Kayanja believes that if the government partnered with farmers like him, who he says are purely working with little money, but spend on the actual projects, it would give big returns.

“Everybody I have talked to, even myself, is so impressed with the work that is being done here, there is tangible result and I believe we don’t have to spend much money; we just have to find the right people to do the work,” he said.

Kayanja said the project has harvested 99% of the crop planted, which would not have been possible if they did not employ technology, including planting tractors.

He also said peace is vital for stable farming and thanked the security agencies in the area that have provided protection to the workers.

Kayanja, however, said the biggest challenge is now drying the harvested crop.

He said as he talked, the combine harvesters had also picked 13 more tonnes waiting to be offloaded, yet there is already a lot of crop on the drying racks that is yet to dry up.

“We want our staff to construct more drying spaces, but we need to come up with a quick way of sorting this out so that our harvests do not go to waste,” Kayanja said.

Challenges

The farm manager, Godfrey Lagu, said at some point, the workers were afraid after earlier threats that they would be attacked by cattle rustlers.

He said they mobilised many youths who were idle to come and work on the farm after changing their mindset toward work.

Lagu said they have started clearing fields in preparation for the next season, in which they want to plant 5,000 acres of crop. He said they will keep expanding until they achieve their target of 10,000 acres.

“We still need more funds to achieve our mission,” Lagu said.

Anthony Lemukol, the Lorengechora Town Council clerk, who was involved in the mobilisation and obtaining of land for the project, thanked Kayanja for giving employment to the youths, who are also at the same time picking skills in agriculture.

He said many have, for the first time, earned an income, with each earning between sh5,000 and sh7,000 per day on the farm.

Lemukol said at the peak, the farm employed over 7,000 workers. Other skilled workers like machine operators earn sh800,000 and above and that the majority are local people who were trained.

“After here, we expect many of our people to start their own farms and gardens to feed our people because we know there is still hunger in Karamoja,” he said.

Lemukol said many homes were not able to produce their own food because they are child-headed after the adults were killed by cattle rustlers.

Sarafina Kodet, the co-ordinator of Kayanja activities in Karamoja sub-region, said a group of women who were employed to work on the farm divided themselves into groups of five and would use their savings in each group to hire other labourers to clear land for them to plant food.

They ensured that they used the savings to clear land for one member in one week and keep on rotating until everyone is served.

Kodet said as they continued working on Kayanja’s farm, the women were also growing their food and planting sorghum and simsim.

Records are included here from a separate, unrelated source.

/-- A load ends: LOADED with a new routine key and MR4 extended, or REFUSED; the LOAD event follows (R441, R529, R543). -/
def State.loadEnd (s : State) : State :=
  match s.dict.load with
  | none => s
  | some j =>
    let s := { s with dict := { s.dict with load := none } }
    if j.code = 0 then
      let (k, s) := s.draw 256
      let s := { s with rt := { s.rt with loadStatus := 2, refusal := 0 }, sec := { s.sec with routineKey := some k } }
      let s := (s.storeRoutine 0).storeRoutine 1
      ((s.extend 4 6 0 s.rt.hdr.digest).extend 4 7 0 j.routeDigest).hostEvent 0 2 0 0 0
    else ({ s with rt := { s.rt with loadStatus := 3, refusal := BitVec.ofNat 8 j.code } }).hostEvent 0 2 0 j.code 0

/-- LOAD_COMPLETE (R114). -/
def execLoadComplete (s : State) : Host.Outcome State Fault Refusal := commit s s.loadEnd

/-! ## START (R574, R625, R655) -/

/-- Whether R91 reaches a run: segment, RUN counted across loops (R118, R655). -/
def Header.reaches (h : Header) (g r : Nat) : Bool :=
  match h.segs[g]? with
  | none => false
  | some q =>
    if h.loopFrom ≤ g && h.loopCount != 0 then h.loopCount == 0xFFFFFFFF || r < q.runs * (h.loopCount + 1) else r < q.runs

/-- Whether a value of START_BAR lies two bars or more after the current bar, as the 40-bit bar number counts (R40, R574; log 98). -/
def State.barAhead (s : State) (b : Nat) : Bool :=
  let g := barGap s.beat.bar.toNat b
  b < 2 ^ 40 && 2 ≤ g && g < 2 ^ 39

/-- Whether START is accepted (R574, R625, R655). -/
def State.startOk (s : State) : Bool :=
  s.rt.loadStatus == 2 && !s.running && s.barAhead (s.base 0x1100 7 0)
    && ((List.range s.rt.hdr.lc).all fun n => s.actualCode n == 0)
    && budgetSetting s.rt.hdr.budget ≤ modeCeiling s.mode.toNat
    && ((List.range 16).all fun l => !s.rt.hdr.links.getLsbD l || (s.link l).st == .up)
    && s.rt.hdr.reaches (s.base 0x1320 1 0) (s.base 0x1320 2 0)

/-- START arms the routine (R574, R655). -/
def State.startCmd (s : State) : State :=
  { s with
    rt := { s.rt with runState := 1, armedBar := s.base 0x1100 7 0, armedSeg := s.base 0x1320 1 0, armedRun := s.base 0x1320 2 0 }
    snap := { s.snap with resumable := false, stopped := false } }

/-- START (R574). -/
def execStart (arg : BitVec 32) (s : State) : Host.Outcome State Fault Refusal :=
  commit s (if arg = 0 && s.startOk then s.startCmd else s)

end Sys2Proof.Machine
end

They also hired tractors from the farm at a small fee of sh100,000 per acre to plough and then they participate in the planting.

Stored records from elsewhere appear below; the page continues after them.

-- ==== Sys2Proof/Machine/Dispatch.lean ====
section
/-! DEFINITION. The dispatch: one arm per command, each a direct call of its meaning. -/

namespace Sys2Proof.Machine

open Sys2Proof

/-- The meaning of a command on everything but the queue. -/
def exec (i : Instr) (s : State) : Host.Outcome State Fault Refusal :=
  match i with
  -- the beat reference (02_beats_and_bars.md)
  | .beatsyncRun f e => Sys2Proof.Machine.execBeatsyncRun f e s
  | .beatsyncHold f e => Sys2Proof.Machine.execBeatsyncHold f e s
  | .beatsyncResume f e => Sys2Proof.Machine.execBeatsyncResume f e s
  | .beatsyncInvalidFrame f onTime e => Sys2Proof.Machine.execBeatsyncInvalidFrame f onTime e s
  | .invalidFrameLimit f onTime e => Sys2Proof.Machine.execInvalidFrameLimit f onTime e s
  | .beatLock f e => Sys2Proof.Machine.execBeatLock f e s
  | .safeSettingDeadline r => Sys2Proof.Machine.execSafeSettingDeadline r s
  | .regionStop d => Sys2Proof.Machine.execRegionStop d s
  -- the step stream (03_routine.md)
  | .stepRecord d => Sys2Proof.Machine.execStepRecord d s
  | .restRecord run => Sys2Proof.Machine.execRestRecord run s
  | .beatRecord d => Sys2Proof.Machine.execBeatRecord d s
  | .openRecord d => Sys2Proof.Machine.execOpenRecord d s
  | .closeRecord d => Sys2Proof.Machine.execCloseRecord d s
  | .routineBegin => Sys2Proof.Machine.execRoutineBegin s
  | .routineEnd => Sys2Proof.Machine.execRoutineEnd s
  | .stop arg => Sys2Proof.Machine.execStop arg s
  -- the matrix array (04_matrix_array.md)
  | .tload n c => Sys2Proof.Machine.execTload n c s
  | .tloadDelayedStart n => Sys2Proof.Machine.execTloadDelayedStart n s
  | .mstream n c => Sys2Proof.Machine.execMstream n c s
  | .matrixOperandsReady n => Sys2Proof.Machine.execMatrixOperandsReady n s
  | .arrayWindDown n => Sys2Proof.Machine.execArrayWindDown n s
  | .mdset n c => Sys2Proof.Machine.execMdset n c s
  | .mdrain n c => Sys2Proof.Machine.execMdrain n c s
  | .drainDelivery n => Sys2Proof.Machine.execDrainDelivery n s
  -- the vector engine and training (06, 07)
  | .figure n c => Sys2Proof.Machine.execFigure n c s
  | .figureStart n => Sys2Proof.Machine.execFigureStart n s
  | .figureLanding n => Sys2Proof.Machine.execFigureLanding n s
  | .ftload n c => Sys2Proof.Machine.execFtload n c s
  | .stepCmd n c => Sys2Proof.Machine.execStepCmd n c s
  | .amaxBind n c => Sys2Proof.Machine.execAmaxBind n c s
  | .amaxUnbind n c => Sys2Proof.Machine.execAmaxUnbind n c s
  | .amaxSave n c => Sys2Proof.Machine.execAmaxSave n c s
  | .amaxLoad n c => Sys2Proof.Machine.execAmaxLoad n c s
  | .amaxMerge n c => Sys2Proof.Machine.execAmaxMerge n c s
  | .amaxRecordArrival n => Sys2Proof.Machine.execAmaxRecordArrival n s
  | .vkey w c => Sys2Proof.Machine.execVkey w c s
  -- the floor (08_floor.md)
  | .count n c => Sys2Proof.Machine.execCount n c s
  | .countResult n => Sys2Proof.Machine.execCountResult n s
  | .scrubWriteBack n => Sys2Proof.Machine.execScrubWriteBack n s
  | .residentSetWrite k sub v => Sys2Proof.Machine.execResidentSetWrite k sub v s
  | .residentLoad k arg => Sys2Proof.Machine.execResidentLoad k arg s
  | .residentLoadDone k => Sys2Proof.Machine.execResidentLoadDone k s
  | .residentRecord k arg => Sys2Proof.Machine.execResidentRecord k arg s
  | .residentVerify k arg => Sys2Proof.Machine.execResidentVerify k arg s
  | .residentClear k arg => Sys2Proof.Machine.execResidentClear k arg s
  -- movers, streams and bank reads (09, 14)
  | .inCmd n m c => Sys2Proof.Machine.execInCmd n m c s
  | .outCmd n m c => Sys2Proof.Machine.execOutCmd n m c s
  | .xfer n m c => Sys2Proof.Machine.execXfer n m c s
  | .rotate n m c => Sys2Proof.Machine.execRotate n m c s
  | .granuleRequest n m => Sys2Proof.Machine.execGranuleRequest n m s
  | .granuleArrival n inbound k => Sys2Proof.Machine.execGranuleArrival n inbound k s
  | .bankReread n k => Sys2Proof.Machine.execBankReread n k s
  | .bankPatrolScrub sc => Sys2Proof.Machine.execBankPatrolScrub sc s
  | .bankRefresh sc bank => Sys2Proof.Machine.execBankRefresh sc bank s
  | .waitStream n c => Sys2Proof.Machine.execWaitStream n c s
  | .waitRelease n => Sys2Proof.Machine.execWaitRelease n s
  | .waitDeadline d => Sys2Proof.Machine.execWaitDeadline d s
  | .waitHoldTimeout d => Sys2Proof.Machine.execWaitHoldTimeout d s
  | .rotatePlace n => Sys2Proof.Machine.execRotatePlace n s
  | .hput n c => Sys2Proof.Machine.execHput n c s
  | .htake n c => Sys2Proof.Machine.execHtake n c s
  | .bulkCompletion k => Sys2Proof.Machine.execBulkCompletion k s
  | .bmove d k c => Sys2Proof.Machine.execBmove d k c s
  -- synchronisation (10_memory_model.md)
  | .cueSet w c => Sys2Proof.Machine.execCueSet w c s
  | .cueClear w c => Sys2Proof.Machine.execCueClear w c s
  | .tallyAdd n c => Sys2Proof.Machine.execTallyAdd n c s
  | .tallyReset n c => Sys2Proof.Machine.execTallyReset n c s
  | .roundBind w c => Sys2Proof.Machine.execRoundBind w c s
  | .roundUnbind w c => Sys2Proof.Machine.execRoundUnbind w c s
  | .roundArrive w c => Sys2Proof.Machine.execRoundArrive w c s
  | .signalApply w => Sys2Proof.Machine.execSignalApply w s
  | .waitCue n c => Sys2Proof.Machine.execWaitCue n c s
  | .waitModuleCue w c => Sys2Proof.Machine.execWaitModuleCue w c s
  | .waitTally n c => Sys2Proof.Machine.execWaitTally n c s
  | .waitRound w c => Sys2Proof.Machine.execWaitRound w c s
  | .waitComplete w => Sys2Proof.Machine.execWaitComplete w s
  | .fence n c => Sys2Proof.Machine.execFence n c s
  | .fenceComplete n => Sys2Proof.Machine.execFenceComplete n s
  | .writeAck k => Sys2Proof.Machine.execWriteAck k s
  | .remoteWriteLand n => Sys2Proof.Machine.execRemoteWriteLand n s
  | .finalHoldTimeout n tid => Sys2Proof.Machine.execFinalHoldTimeout n tid s
  | .landingRelease d => Sys2Proof.Machine.execLandingRelease d s
  -- channels and check units (11_channels.md)
  | .chsend n c => Sys2Proof.Machine.execChsend n c s
  | .recordLanded n => Sys2Proof.Machine.execRecordLanded n s
  | .chtake n c => Sys2Proof.Machine.execChtake n c s
  | .chfree n c => Sys2Proof.Machine.execChfree n c s
  | .creditApply n => Sys2Proof.Machine.execCreditApply n s
  | .ckinit n c => Sys2Proof.Machine.execCkinit n c s
  | .ckfeed n c => Sys2Proof.Machine.execCkfeed n c s
  | .ckread n c => Sys2Proof.Machine.execCkread n c s
  -- the caller's own commands (12_commands.md)
  | .rset w c => Sys2Proof.Machine.execRset w c s
  | .rcalc w c => Sys2Proof.Machine.execRcalc w c s
  | .pbind w c => Sys2Proof.Machine.execPbind w c s
  | .ticket n c => Sys2Proof.Machine.execTicket n c s
  | .put n c => Sys2Proof.Machine.execPut n c s
  -- module-level slots (12_commands.md, 16_service_layer.md)
  | .mckInit d c => Sys2Proof.Machine.execMckInit d c s
  | .mckFeed d c => Sys2Proof.Machine.execMckFeed d c s
  | .mckRead d c => Sys2Proof.Machine.execMckRead d c s
  | .take c => Sys2Proof.Machine.execTake c s
  | .slot c => Sys2Proof.Machine.execSlot c s
  | .egress c => Sys2Proof.Machine.execEgress c s
  | .page c => Sys2Proof.Machine.execPage c s
  | .isuComplete => Sys2Proof.Machine.execIsuComplete s
  | .lsend l c => Sys2Proof.Machine.execLsend l c s
  -- partner links (15_partner_links.md)
  | .flitData l head body fec => Sys2Proof.Machine.execFlitData l head body fec s
  | .flitReplay l head body fec => Sys2Proof.Machine.execFlitReplay l head body fec s
  | .flitIdle l head body fec => Sys2Proof.Machine.execFlitIdle l head body fec s
  | .beatBlock l block fecs => Sys2Proof.Machine.execBeatBlock l block fecs s
  | .tagCheck l => Sys2Proof.Machine.execTagCheck l s
  | .laneLockLoss l => Sys2Proof.Machine.execLaneLockLoss l s
  | .codewordErrorLimit l => Sys2Proof.Machine.execCodewordErrorLimit l s
  | .linkRetrainTimeout l => Sys2Proof.Machine.execLinkRetrainTimeout l s
  | .linkLaneLock l latencyNs => Sys2Proof.Machine.execLinkLaneLock l latencyNs s
  | .linkKeyed l neighbour => Sys2Proof.Machine.execLinkKeyed l neighbour s
  -- debug access (13_compiler_contract.md)
  | .extest die => Sys2Proof.Machine.execExtest die s
  | .idcode die => Sys2Proof.Machine.execIdcode die s
  | .samplePreload die => Sys2Proof.Machine.execSamplePreload die s
  | .clamp die => Sys2Proof.Machine.execClamp die s
  | .highz die => Sys2Proof.Machine.execHighz die s
  | .bypass die code => Sys2Proof.Machine.execBypass die code s
  | .dbgStatus die => Sys2Proof.Machine.execDbgStatus die s
  | .dbgAddr die v => Sys2Proof.Machine.execDbgAddr die v s
  | .dbgDataWrite v => Sys2Proof.Machine.execDbgDataWrite v s
  | .dbgDataRead v => Sys2Proof.Machine.execDbgDataRead v s
  | .jtagReset => Sys2Proof.Machine.execJtagReset s
  -- the host port (17_host_interface.md)
  | .bar2Read fn at_ len ide => Sys2Proof.Machine.execBar2Read fn at_ len ide s
  | .bar2Write fn off data ide requester => Sys2Proof.Machine.execBar2Write fn off data ide requester s
  | .windowBase fn v ide => Sys2Proof.Machine.execWindowBase fn v ide s
  | .doorbellWrite fn off v ide requester => Sys2Proof.Machine.execDoorbellWrite fn off v ide requester s
  | .doorbellApply => Sys2Proof.Machine.execDoorbellApply s
  | .mbxGo fn v ide => Sys2Proof.Machine.execMbxGo fn v ide s
  | .mbxDone fn => Sys2Proof.Machine.execMbxDone fn s
  | .eqCtrl fn v ide => Sys2Proof.Machine.execEqCtrl fn v ide s
  | .registerWrite fn off v ide => Sys2Proof.Machine.execRegisterWrite fn off v ide s
  | .functionLevelReset fn => Sys2Proof.Machine.execFunctionLevelReset fn s
  | .perstN level => Sys2Proof.Machine.execPerstN level s
  | .doeDiscovery index => Sys2Proof.Machine.execDoeDiscovery index s
  | .getVersion => Sys2Proof.Machine.execGetVersion s
  | .getCapabilities version => Sys2Proof.Machine.execGetCapabilities version s
  | .negotiateAlgorithms sm2 sm3 sm2kex sm4gcm => Sys2Proof.Machine.execNegotiateAlgorithms sm2 sm3 sm2kex sm4gcm s
  | .getDigests => Sys2Proof.Machine.execGetDigests s
  | .getCertificate slot off len => Sys2Proof.Machine.execGetCertificate slot off len s
  | .challenge slot nonce => Sys2Proof.Machine.execChallenge slot nonce s
  | .getMeasurements index nonce => Sys2Proof.Machine.execGetMeasurements index nonce s
  | .keyExchange nonce peer => Sys2Proof.Machine.execKeyExchange nonce peer s
  | .finish peer verified => Sys2Proof.Machine.execFinish peer verified s
  | .keyUpdate => Sys2Proof.Machine.execKeyUpdate s
  | .heartbeat => Sys2Proof.Machine.execHeartbeat s
  | .endSession => Sys2Proof.Machine.execEndSession s
  | .vendorDefinedRequest stream coversFns key => Sys2Proof.Machine.execVendorDefinedRequest stream coversFns key s
  -- security (18_security.md)
  | .fwImage data => Sys2Proof.Machine.execFwImage data s
  | .fwCommit arg => Sys2Proof.Machine.execFwCommit arg s
  | .coBuffer data => Sys2Proof.Machine.execCoBuffer data s
  | .coStore arg => Sys2Proof.Machine.execCoStore arg s
  | .complementCheck => Sys2Proof.Machine.execComplementCheck s
  -- the dictionary, modes and persistent settings (19_dictionary.md)
  | .dictRead p fn msg => Sys2Proof.Machine.execDictRead p fn msg s
  | .dictWrite p fn msg => Sys2Proof.Machine.execDictWrite p fn msg s
  | .segmentTimeout p fn => Sys2Proof.Machine.execSegmentTimeout p fn s
  | .load arg => Sys2Proof.Machine.execLoad arg s
  | .loadComplete => Sys2Proof.Machine.execLoadComplete s
  | .start arg => Sys2Proof.Machine.execStart arg s
  | .mode v => Sys2Proof.Machine.execMode v s
  | .modeTakesEffect => Sys2Proof.Machine.execModeTakesEffect s
  | .userOverlay v => Sys2Proof.Machine.execUserOverlay v s
  | .userOverlayTakesEffect => Sys2Proof.Machine.execUserOverlayTakesEffect s
  | .overlayPut k data => Sys2Proof.Machine.execOverlayPut k data s
  | .overlayRemove k v => Sys2Proof.Machine.execOverlayRemove k v s
  | .store arg => Sys2Proof.Machine.execStore arg s
  | .storeDone ok => Sys2Proof.Machine.execStoreDone ok s
  | .defaults arg => Sys2Proof.Machine.execDefaults arg s
  | .clearAll arg => Sys2Proof.Machine.execClearAll arg s
  | .commanded n v => Sys2Proof.Machine.execCommanded n v s
  | .clusterDrained n => Sys2Proof.Machine.execClusterDrained n s
  | .clusterFenceDisable n => Sys2Proof.Machine.execClusterFenceDisable n s
  -- faults, snapshots and restore (22_faults.md)
  | .abortAtBar => Sys2Proof.Machine.execAbortAtBar s
  | .faultAck arg => Sys2Proof.Machine.execFaultAck arg s
  | .snapshot arg => Sys2Proof.Machine.execSnapshot arg s
  | .snapshotDone part => Sys2Proof.Machine.execSnapshotDone s part
  | .restore arg => Sys2Proof.Machine.execRestore arg s
  | .restoreDone => Sys2Proof.Machine.execRestoreDone s
  | .snapResume arg => Sys2Proof.Machine.execSnapResume arg s
  | .snapDiscard arg => Sys2Proof.Machine.execSnapDiscard arg s
  -- resets and bring-up (21_reset.md)
  | .coldReset vin => Sys2Proof.Machine.execColdReset vin s
  | .moduleReset arg => Sys2Proof.Machine.execModuleReset arg s
  | .warmReset arg => Sys2Proof.Machine.execWarmReset arg s
  | .clusterReset arg => Sys2Proof.Machine.execClusterReset arg s
  | .linkReset arg => Sys2Proof.Machine.execLinkReset arg s
  | .modrstN lowUs => Sys2Proof.Machine.execModrstN lowUs s
  | .warmrstN lowUs => Sys2Proof.Machine.execWarmrstN lowUs s
  | .powerStageDone inRegulation => Sys2Proof.Machine.execPowerStageDone inRegulation s
  | .bootDone => Sys2Proof.Machine.execBootDone s
  | .selftestDone failed => Sys2Proof.Machine.execSelftestDone failed s
  | .clusterSelftestDone n failed => Sys2Proof.Machine.execClusterSelftestDone n failed s
  | .memtrainDone failed => Sys2Proof.Machine.execMemtrainDone failed s
  | .linktrainDone => Sys2Proof.Machine.execLinktrainDone s
  -- power, clocks and thermal (20_power_clocks.md, 23_module_signals.md)
  | .powerLoss vin => Sys2Proof.Machine.execPowerLoss vin s
  | .thermalStepRelease r => Sys2Proof.Machine.execThermalStepRelease r s
  | .thermtripRelease lowMs => Sys2Proof.Machine.execThermtripRelease lowMs s
  | .sensorFailed r j => Sys2Proof.Machine.execSensorFailed r j s
  | .droopStretch d railMv => Sys2Proof.Machine.execDroopStretch d railMv s
  | .droopStepRelease r => Sys2Proof.Machine.execDroopStepRelease r s
  | .generatorLockLoss r => Sys2Proof.Machine.execGeneratorLockLoss r s
  | .ref100Loss => Sys2Proof.Machine.execRef100Loss s
  | .ref100Valid => Sys2Proof.Machine.execRef100Valid s
  | .filteredRisingEdge warm => Sys2Proof.Machine.execFilteredRisingEdge warm s
  | .cblPrsntN l present => Sys2Proof.Machine.execCblPrsntN l present s
  | .powerStepRelease => Sys2Proof.Machine.execPowerStepRelease s
  | .residentVerifyDone k => Sys2Proof.Machine.execResidentVerifyDone k s
  | .residentRecordDone k => Sys2Proof.Machine.execResidentRecordDone k s
  | .coStoreDone ok => Sys2Proof.Machine.execCoStoreDone ok s
  | .configurationRequest resize => Sys2Proof.Machine.execConfigurationRequest s resize
  | .endpointIdAssignment eid dynAddr => Sys2Proof.Machine.execEndpointIdAssignment eid dynAddr s

end Sys2Proof.Machine
end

The management used to give them one day in a week to attend to their gardens.

They bought the seeds from the market, each tin at sh8,000, but the experts on the farm have also been training them how to sort the harvest to get good seeds. “

So, as we started harvesting, these women have also been harvesting in their gardens.

“I have been visiting these gardens and the women are doing well, we hope this will spread to several other communities and, gradually, change their mindset towards work,” Kodet said, adding that one member cultivated five acres.

She said although neighbouring communities received food, the project is focusing on a bigger demand in Kotido, Moroto and some parts of Napak (Matany), where the gardens were affected by a dry spell.